• _What this task involves_
Could you copy out every line of the data where the word "Window" occurs?

Saved data entries
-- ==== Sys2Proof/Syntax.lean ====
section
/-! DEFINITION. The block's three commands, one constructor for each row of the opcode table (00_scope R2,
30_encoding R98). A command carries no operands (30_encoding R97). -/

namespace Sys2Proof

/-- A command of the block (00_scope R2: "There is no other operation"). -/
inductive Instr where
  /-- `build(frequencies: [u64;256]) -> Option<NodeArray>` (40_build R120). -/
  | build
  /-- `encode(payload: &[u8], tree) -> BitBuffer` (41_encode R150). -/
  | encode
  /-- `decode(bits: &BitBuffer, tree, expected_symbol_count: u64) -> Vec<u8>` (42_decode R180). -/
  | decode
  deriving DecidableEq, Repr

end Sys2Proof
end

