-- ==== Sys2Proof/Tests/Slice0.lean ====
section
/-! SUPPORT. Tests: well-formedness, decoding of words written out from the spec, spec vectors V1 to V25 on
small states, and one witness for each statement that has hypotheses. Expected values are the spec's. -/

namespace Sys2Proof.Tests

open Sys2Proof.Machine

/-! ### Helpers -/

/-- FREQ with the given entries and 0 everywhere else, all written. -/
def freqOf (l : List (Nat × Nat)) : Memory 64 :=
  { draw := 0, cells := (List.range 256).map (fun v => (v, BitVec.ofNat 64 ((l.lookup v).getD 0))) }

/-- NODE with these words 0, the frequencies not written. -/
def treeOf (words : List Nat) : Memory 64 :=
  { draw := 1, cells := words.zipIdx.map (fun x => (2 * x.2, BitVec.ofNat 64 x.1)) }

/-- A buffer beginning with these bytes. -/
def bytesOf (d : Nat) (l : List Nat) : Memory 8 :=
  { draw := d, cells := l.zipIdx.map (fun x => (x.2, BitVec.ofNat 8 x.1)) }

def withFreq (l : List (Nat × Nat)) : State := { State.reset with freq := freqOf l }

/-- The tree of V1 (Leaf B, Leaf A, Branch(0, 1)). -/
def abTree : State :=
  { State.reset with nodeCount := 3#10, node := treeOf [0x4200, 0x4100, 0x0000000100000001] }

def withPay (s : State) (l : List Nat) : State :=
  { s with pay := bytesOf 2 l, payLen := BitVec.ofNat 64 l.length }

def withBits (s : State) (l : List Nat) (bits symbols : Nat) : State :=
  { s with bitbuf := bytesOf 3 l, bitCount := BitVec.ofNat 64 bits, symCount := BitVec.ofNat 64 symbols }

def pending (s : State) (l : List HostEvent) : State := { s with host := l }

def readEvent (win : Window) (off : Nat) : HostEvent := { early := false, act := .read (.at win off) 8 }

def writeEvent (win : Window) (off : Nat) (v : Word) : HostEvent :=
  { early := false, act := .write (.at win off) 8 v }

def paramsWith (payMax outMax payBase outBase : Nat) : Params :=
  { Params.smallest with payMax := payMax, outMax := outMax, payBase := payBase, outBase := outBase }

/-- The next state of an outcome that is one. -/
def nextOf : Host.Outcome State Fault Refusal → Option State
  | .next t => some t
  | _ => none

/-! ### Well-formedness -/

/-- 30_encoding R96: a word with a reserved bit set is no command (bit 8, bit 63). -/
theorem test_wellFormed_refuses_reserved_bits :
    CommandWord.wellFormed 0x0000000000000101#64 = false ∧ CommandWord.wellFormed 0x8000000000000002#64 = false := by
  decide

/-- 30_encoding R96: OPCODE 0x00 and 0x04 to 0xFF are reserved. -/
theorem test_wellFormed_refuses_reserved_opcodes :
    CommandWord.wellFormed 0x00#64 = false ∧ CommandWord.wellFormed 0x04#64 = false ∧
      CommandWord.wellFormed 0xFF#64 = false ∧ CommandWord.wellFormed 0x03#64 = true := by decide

• _Reply_
def readEvent (win : Window) (off : Nat) : HostEvent := { early := false, act := .read (.at win off) 8 }
def writeEvent (win : Window) (off : Nat) (v : Word) : HostEvent :=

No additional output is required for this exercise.